What a senior steals anyway

So if none of it is proven, why spend a season on it? Because unproven is not worthless, and a developer who waits for a held-out benchmark before adopting a sound move will be waiting in a field that rebalances monthly. Here’s what I take off this film tomorrow, proof or no proof, because the mechanism is sound and the downside is cheap.

Decompose the problem and gate code behind an approved plan — steal the structure, skip the heavy notation. Make the verdict something a machine decides: watch the test fail, read the exit code, treat any model’s “looks good” as a suggestion to confirm. Push durable state into a file and run the window as scratch paper. Keep a single writer; never let two agents touch the same tree. Four moves, every one of them old discipline re-aimed — design-doc-before-code, test-first, a ledger, version-control hygiene — and every one now backed into the platform as a primitive. The judgment that’s left, the part no button ships, is knowing when each one bites.

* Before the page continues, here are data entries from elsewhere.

-- ==== Sys2Proof/Machine/Core.lean ====
section
/-! DEFINITION. The machine as the host takes it. -/

def Sys2Proof.core : Host.Core :=
  { State := Sys2Proof.Machine.State, Fault := Sys2Proof.Machine.Fault, Refusal := Sys2Proof.Machine.Refusal,
    step := Sys2Proof.Machine.step, reset := Sys2Proof.Machine.State.reset }
end

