-- ==== Sys2Proof/Certificates/Slice0/Obligations.lean ====
section
/-! DEFINITION. The statements for the provers. -/

open Sys2Proof Sys2Proof.Machine

/-! ### The step and the queue -/

/-- A step takes the command at the front of the queue and runs it on the state with the queue's rest. -/
def Obligations.StepRunsTheFrontCommand : Prop :=
  ∀ (c : Instr) (rest : List Instr) (s : State), s.pending = c :: rest → step s = exec c (s.setPending rest)

/-- With no command waiting (the model's choice, log 1, log 2, log 5): a part that is off or held does nothing; a reset wait
that can end brings SOFT_RESET_PROCEED; else one tick passes and the events due at the new tick wait, each once. -/
def Obligations.IdleStepIsOneTick : Prop :=
  ∀ s : State, s.pending = [] →
    ((s.phase = .off ∨ s.phase = .held) → step s = .next s) ∧
    (s.resetReady = true → step s = .next (s.setPending [.softResetProceed])) ∧
    (s.phase.up = true → s.resetReady = false → ∃ t, step s = .next t ∧ t.now = s.now + 1 ∧
      t.pending.Perm (dueEvents (syncFollowing (s.setTbu { s.tbu with tick := s.tbu.tick + 1 }))) ∧
      t.scu = s.scu ∧ t.las = s.las ∧ t.rtu = s.rtu ∧ t.pfm = s.pfm ∧ t.mdu = s.mdu ∧ t.lec = s.lec ∧ t.cal = s.cal ∧
      t.phu = s.phu ∧ t.lnk = s.lnk ∧ t.evr = s.evr ∧ t.oba = s.oba ∧ t.pins = s.pins ∧ t.phase = s.phase)

/-- Every command answers a next state, and leaves the queue of commands as it stands. -/
def Obligations.EveryCommandAnswersAndKeepsTheQueue : Prop :=
  ∀ (c : Instr) (s : State), ∃ t, exec c s = .next t ∧ t.pending = s.pending

/-! ### Invariants -/

/-- Whatever step is taken, the fire gate stays under the interlock: LEASED only with ILK HIGH and the mirror in COARSE or
FINE, under a token and an expiry, while the blocks work. -/
def Obligations.LaserStaysSafeAtEveryStep : Prop :=
  ∀ s t : State, s.laserSafe → step s = .next t → t.laserSafe

/-- No step takes a queue or a counter past its size. -/
def Obligations.SizesStayBoundedAtEveryStep : Prop :=
  ∀ s t : State, Bounded s → step s = .next t → Bounded t

/-- No step leaves an idle lane with an item waiting while the part runs. -/
def Obligations.LaneStaysFedAtEveryStep : Prop :=
  ∀ s t : State, LaneFed s → step s = .next t → LaneFed t

/-- Whatever step is taken, at most one slot is FILLING, and only while the Scan Control Unit is SCANNING or CLOSING. -/
def Obligations.OneLineFillsAtEveryStep : Prop :=
  ∀ s t : State, OneFilling s → step s = .next t → OneFilling t

/-- After reset the part is safe and bounded, its gap list well formed, its images in canonical form, no slot FILLING. -/
def Obligations.ResetStateMeetsTheInvariants : Prop :=
  State.reset.laserSafe ∧ Bounded State.reset ∧ State.reset.scu.gaps.wf = true ∧ State.reset.imagesWf ∧
    OneFilling State.reset ∧ LaneFed State.reset
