theorem test_hyp_OneLineFillsAtEveryStep :
    OneFilling (withSweep .scanning (withLine .firing calm)) ∧
    (withSweep .scanning (withLine .firing calm)).las.slots[(0 : Fin 8)].state = .filling ∧
    step (withSweep .scanning (withLine .firing calm)) = .next (idle (withSweep .scanning (withLine .firing calm))) :=
  ⟨⟨by decide +kernel, fun _ _ => .inl rfl⟩, by decide +kernel, rfl⟩

theorem test_hyp_FrameBytesComeThroughTheReceiver :
    (Frame.mk 1 2 (List.replicate 4096 0)).payload.length ≤ 4096 ∧ calm.phase = .running ∧ calm.lnk.rx = .hunt :=
  ⟨Nat.le_of_eq List.length_replicate, rfl, rfl⟩

/-- The receiver in HEADER with three bytes. -/
def inHeader : State := calm.setLnk { calm.lnk with rx := .header, assembly := [1, 2, 1] }

theorem test_hyp_ReceiverEventsMoveTheReceiver :
    calm.phase = .running ∧ calm.lnk.rx = .hunt ∧ inHeader.phase = .running ∧ inHeader.lnk.rx = .header ∧
    inHeader.lnk.assembly = [1, 2, 1] ∧ 4096 < (1 : Byte).toNat + 256 * (16 : Byte).toNat ∧ inHeader.lnk.rx ≠ .hunt ∧
    (Frame.mk 1 2 [0]).payload.length ≤ 4096 ∧
    (0 : Byte).toNat + 256 * (0 : Byte).toNat ≠ (crc16 (Frame.mk 1 2 [0]).checked).toNat := by decide +kernel

theorem test_hyp_UnknownKindIsAnswered :
    Accepts calm ∧ ¬ (1 ≤ (0 : Byte).toNat ∧ (0 : Byte).toNat ≤ 28) ∧
    ¬ (1 ≤ (29 : Byte).toNat ∧ (29 : Byte).toNat ≤ 28) ∧ (List.replicate 4096 (0 : Byte)).length ≤ 4096 :=
  ⟨calm_accepts, by decide, by decide, Nat.le_of_eq List.length_replicate⟩

/-- A RESET of one byte, a STATION_SET of 12 bytes, and one of 15 whose count says one exposure, do not fit; a count of 0 in one of 19 does. -/
theorem test_hyp_UnknownKindIsAnswered_length :
    ¬ LengthFits 0x02 [0] ∧ ¬ LengthFits 0x15 (List.replicate 12 0) ∧
    ¬ LengthFits 0x15 ([0, 0, 0, 0, 0, 0, 1] ++ List.replicate 8 0) ∧ LengthFits 0x15 (List.replicate 19 0) ∧
    LengthFits 0x1C [] ∧ 7 + 4 * [((0 : BitVec 24), (0 : Byte))].length ≤ 4096 ∧
    (2 : Byte).toNat ≠ [((0 : BitVec 24), (0 : Byte))].length := by
  simp [LengthFits, commandLengths]

theorem test_hyp_RefusedCommandsChangeNothing :
    (runHost (.profileGet 4) calm).reply = some (.range, []) ∧ Status.range ≠ .ok := by decide +kernel

theorem test_hyp_EventQueueTakesSelectedChanges :
    ((withLane calm).evr.setting .mirrorCoarse).selects true = false ∧
    ((withLane calm).evr.setting .mirrorFine).selects true = true ∧ (withLane calm).evr.queue.length < 16 ∧
    (withLane calm).oba.lane ≠ none ∧
    (full.evr.setting .mirrorFine).selects true = true ∧ 16 ≤ full.evr.queue.length ∧
    (calm.evr.setting .mirrorFine).selects true = true ∧ calm.phase = .running ∧ calm.oba.lane = none ∧
    (∀ x, calm.items x = 0) :=
  ⟨by decide +kernel, by decide +kernel, by decide +kernel, by decide +kernel, by decide +kernel, by decide +kernel,
    by decide +kernel, rfl, rfl, fun x => by cases x <;> rfl⟩

theorem test_hyp_FrameEndBeginsTheNextFrame :
    (withLane calm).phase = .running ∧ (withLane calm).oba.lane = some sending ∧ sending.endTick = (withLane calm).now ∧
    sending.item = .reply ∧ (withLane calm).lnk.holding = none ∧ (∀ y, (withLane calm).items y = 0) ∧
    ((withLane calm).setLnk { calm.lnk with replies := [⟨0x81, 1, []⟩] }).lnk.replies = ⟨0x81, 1, []⟩ :: [] :=
  ⟨rfl, rfl, rfl, rfl, rfl, fun y => by cases y <;> decide, rfl⟩

/-- The end of a photo run as it waits. -/
def tileRunEnd : RunEnd :=
  { result := .complete, endCause := .none, stations := 1, done := 1, missed := 0, exposures := 1, discarded := false, tick := 0 }

/-- A lane that ends with one item in a source, no reply waiting. -/
def chosenNow (lines : List LineItem) (tiles : List TileItem) : State :=
  ((withLane calm).setLas { calm.las with source := lines }).setPhu { calm.phu with source := tiles }

theorem test_hyp_FrameEndBeginsTheNextFrame_sources :
    ((withLane calm).setEvr { calm.evr with queue := [⟨.storeDone 1 [], 0⟩] }).chosen = some .event ∧
    (chosenNow [.slot 7] []).chosen = some .line ∧ (chosenNow [.sweepEnd Scu.reset.report] []).chosen = some .line ∧
    (chosenNow [] [.frame 1]).chosen = some .tile ∧ (chosenNow [] [.runEnd tileRunEnd]).chosen = some .tile ∧
    (chosenNow [] [.stationDone { station := 3, missed := true, serials := [], tick := 0 }]).chosen = some .tile := by
  decide +kernel

/-- A line of two chunks. -/
def twoChunks : LineSlot :=
  { LineSlot.free with state := .draining, points := List.replicate 500 ⟨0, 0, 0, []⟩ }

/-- A frame slot with its frames sent, the run waiting for a slot with both taken. -/
def slotAwaited (sent : Nat) : State :=
  let s := (withRun .waitFrame calm).setFrame 1 { FrameSlot.free with state := .ready }
  s.setFrame 0 { FrameSlot.free with state := .draining, framesSent := sent }

theorem test_hyp_FrameEndBeginsTheNextFrame_parts :
    (ending (.lineChunk 0) calm).lnk.replies = ⟨0x81, 1, []⟩ :: [] ∧ (ending (.lineChunk 0) calm).lnk.holding = none ∧
    twoChunks.chunksSent + 1 < twoChunks.chunks.length ∧ LineSlot.free.chunks.length ≤ LineSlot.free.chunksSent + 1 ∧
    twoChunks.state ≠ .free ∧ (slotAwaited 1535).phu.slots[(0 : Fin 2)].framesSent < 1536 ∧
    (slotAwaited 1536).phu.slots[(0 : Fin 2)].framesSent = 1536 ∧ calm.phu.state ≠ .waitFrame ∧
    (slotAwaited 1536).phu.current = some 3 ∧ (slotAwaited 1536).phu.state = .waitFrame ∧
    (slotAwaited 1536).phu.freeFrame = none ∧
    (slotAwaited 1536).phu.stations[(3 : Fin 32)].exposures[(slotAwaited 1536).phu.exposure]? = some ⟨10, 0⟩ := by
  decide +kernel

/-- A reply leaves while a command waits. -/
theorem test_hyp_FrameEndBeginsTheNextFrame_held :
    let s := (ending .reply calm).setLnk { calm.lnk with replies := [⟨0x81, 1, []⟩], holding := some ⟨1, 1, [0]⟩ }
    s.lnk.replies = ⟨0x81, 1, []⟩ :: [] ∧ s.lnk.holding = some ⟨1, 1, [0]⟩ := by decide +kernel

theorem test_hyp_ChunksHoldWholePointsGreedily :
    ∀ p ∈ [Point.mk 0 0 0 [⟨1, 1⟩, ⟨2, 2⟩, ⟨3, 3⟩, ⟨4, 4⟩], Point.mk 1 0 0 []], p.echoes.length ≤ 4 := by decide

And the thing that would actually end this argument is nameable, which is the most useful object the booth can hand you on the way out. A held-out, outcome-valid benchmark: real repo-level tasks, a fixed token budget, blind grading of shipped code, the converged plays run against careful direct prompting. Until someone builds it, every “the field converged on X” stays a claim about technique, never about outcome — and a senior reading the record is the instrument that separates the necessary move from the merely popular one, precisely because no scoreboard will do it for you.

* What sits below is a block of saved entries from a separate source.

/-! ## Block updates -/

/-- The state with this station controller. -/
def State.withCtl (s : State) (c : Controller) : State := { s with ctl := c }
/-- The state with this table unit. -/
def State.withTable (s : State) (t : TableUnit) : State := { s with table := t }
/-- The state with this timer unit. -/
def State.withTimer (s : State) (t : TimerUnit) : State := { s with timer := t }
/-- The state with this send queue. -/
def State.withSendq (s : State) (q : SendQueue) : State := { s with sendq := q }
/-- The state with this claim stack. -/
def State.withStack (s : State) (k : List Record) : State := { s with stack := k }
/-- The state with these channels. -/
def State.withGate (s : State) (g : Vector Channel 8) : State := { s with gate := g }
/-- The state with this line unit. -/
def State.withLine (s : State) (l : LineUnit) : State := { s with line := l }
/-- The state with this host port. -/
def State.withPort (s : State) (p : HostPort) : State := { s with port := p }
/-- The state with these waiting commands. -/
def State.withPending (s : State) (q : List Instr) : State := { s with pending := q }

/-! ## The station -/

/-- This station's number. -/
def State.self (s : State) : Station := s.ctl.number

/-- The listening states: JOINING, MEMBER, LEAVING, RESYNC (R153). -/
def StationState.listening : StationState → Bool
  | .joining | .member | .leaving | .resync => true
  | .offline | .ready | .fault => false

/-- The states in which this station is MEMBER in its own table: MEMBER, LEAVING, RESYNC (R29). -/
def StationState.inBank : StationState → Bool
  | .member | .leaving | .resync => true
  | .offline | .ready | .joining | .fault => false

/-- The station listens (R153). -/
def State.listening (s : State) : Bool := s.ctl.station.listening

/-- The membership record of a station (R29). -/
def State.recordOfStation (s : State) (t : Station) : MemberRecord := s.table.members[t]

/-- Some record in this station's table is MEMBER. -/
def State.anyMember (s : State) : Bool := all16.any fun t => s.table.members[t].isMember

/-- The state with this membership record for a station. -/
def State.setMember (s : State) (t : Station) (m : MemberRecord) : State :=
  s.withTable { s.table with members := s.table.members.set t m }

/-- The entry of a resource. -/
def State.entry (s : State) (r : Resource) : Entry := s.table.entries[r]

/-- The state with this entry for a resource. -/
def State.setEntry (s : State) (r : Resource) (e : Entry) : State :=
  s.withTable { s.table with entries := s.table.entries.set r e }

/-- The record of this host's stack for a resource (R88: a record is named by its resource). -/
def State.recordOf (s : State) (r : Resource) : Option Record := s.stack.find? fun k => decide (k.resource = r)

/-- The top record (R88). -/
def State.top (s : State) : Option Record := s.stack.getLast?

/-! ## Reports and responses -/

/-- A raised report is appended; against a full queue it is discarded and the lost flag is set (R186, R188). -/
def State.raise (s : State) (r : Report) : State :=
  if s.port.reports.length < Config.reportCapacity then
    s.withPort { s.port with reports := s.port.reports ++ [r] }
  else s.withPort { s.port with lost := true }

/-- The result code and data of the command taken (R165). -/
def State.respond (s : State) (bytes : List Byte) : State := s.withPort { s.port with response := bytes }

/-! ## Derived times (R31, R32) -/

/-- The bank parameters while the station holds them, else the proposed ones. -/
def State.bankParams (s : State) : Params := s.table.bank.getD s.ctl.proposed

/-- The parameters in use for the presence period and the waits: the proposed ones in JOINING (R31). -/
def State.timeParams (s : State) : Params :=
  if s.ctl.station = .joining then s.ctl.proposed else s.bankParams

So: does any of this win games? At the break, the honest answer is that the league isn’t keeping the stat that would tell you — not because no one is measuring, but because everyone is measuring a different game. The plays are real, converged, and platform-blessed. Not one is proven to beat what a good agent already gives you from a plain, careful prompt. The whole season asked you to hold two facts that don’t want to sit together — a scoreboard you can’t take at face value and a field that was never the fraud the fakery makes it look like — and never flinch at either. That isn’t the disappointment it sounds like; it’s the reason there’s a veteran in the booth at all. When the scoreboard can’t settle it, the call falls to whoever can read the record and tell the craft from the highlight — and that judgment outlives every play on the board tonight, including the one I run on Tuesday. You don’t trust the number on the screen. You pull up the record, and you make the call yourself. That’s the score at the break. Not a knock — a starting line.

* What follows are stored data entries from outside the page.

-- ==== Sys2Proof/Machine/Resets.lean ====
section
/-! DEFINITION. The resets: the soft reset at the rise of SEL, the assertion of RSTN, and the release of reset (spec 11;
R182, R196, R197). -/

namespace Sys2Proof.Machine

/-- The soft reset (R197, R182): READY, the number, the proposed parameters, the retry limit and the mask kept, every
other block at its soft-reset values, the GIN levels being pins. SEL has risen, and the port keeps nothing of the
transaction. -/
def State.softReset (s : State) : State :=
  { s with
    ctl := { s.ctl with station := .ready, exhausted := false },
    table := TableUnit.clear,
    timer := TimerUnit.clear,
    sendq := SendQueue.clear,
    stack := [],
    gate := closedGates s.gate,
    line := LineUnit.afterReset,
    port := { HostPort.afterPinReset false with mask := s.port.mask } }

/-- SOFT_RESET (R182): at the rise of SEL that ends the transaction in which RESET was taken; without one the event does
not arise (log entry 4). -/
def execSoftReset (s : State) : Result :=
  .next (s.awake fun s => if s.port.resetArmed then s.softReset else s)

/-- Every block but the station number at its pin-reset values, the line unit as given (R195, R196). The levels of GIN
and SEL are pins; the transaction in progress is abandoned (R163). -/
def State.pinReset (s : State) (held : Bool) (number : Station) (line : LineUnit) : State :=
  { s with
    ctl := { inReset := held, station := .offline, number := number, proposed := Params.defaults,
             retryLimit := Config.defaultRetry, exhausted := false },
    table := TableUnit.clear,
    timer := TimerUnit.clear,
    sendq := SendQueue.clear,
    stack := [],
    gate := closedGates s.gate,
    line := line,
    port := HostPort.afterPinReset s.port.serial.selLow }

/-- RSTN_ASSERTED (R196): the station is held in reset; everything in progress is abandoned (log entry 27). -/
def execRstnAsserted (s : State) : Result := .next (s.pinReset true s.ctl.number LineUnit.off)

/-- RESET_RELEASE (R196): the straps are sampled, STN3 the most significant, and the station is OFFLINE. Power-on comes
without an RSTN_ASSERTED before it (log entry 28). -/
def execResetRelease (straps : BitVec 4) (s : State) : Result :=
  .next (s.pinReset false (nibbleNumber straps) LineUnit.afterReset)

end Sys2Proof.Machine
end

This is the sign-off for Color Code — the middle of a three-part arc on the agentic pipeline. Source Code covered the front, getting truth out of a person and into the machine; Object Code covered the back, signing for the work the agent hands you, where its thesis is that agent output is legacy code at birth. Color Code sat between them, on how the prompt sequence gets engineered before any of that output exists. It opened on a number you could look up in two seconds — A Star Is a Bookmark — and it closes where it started: on a scoreboard that still can’t tell you whether any of it ships better code.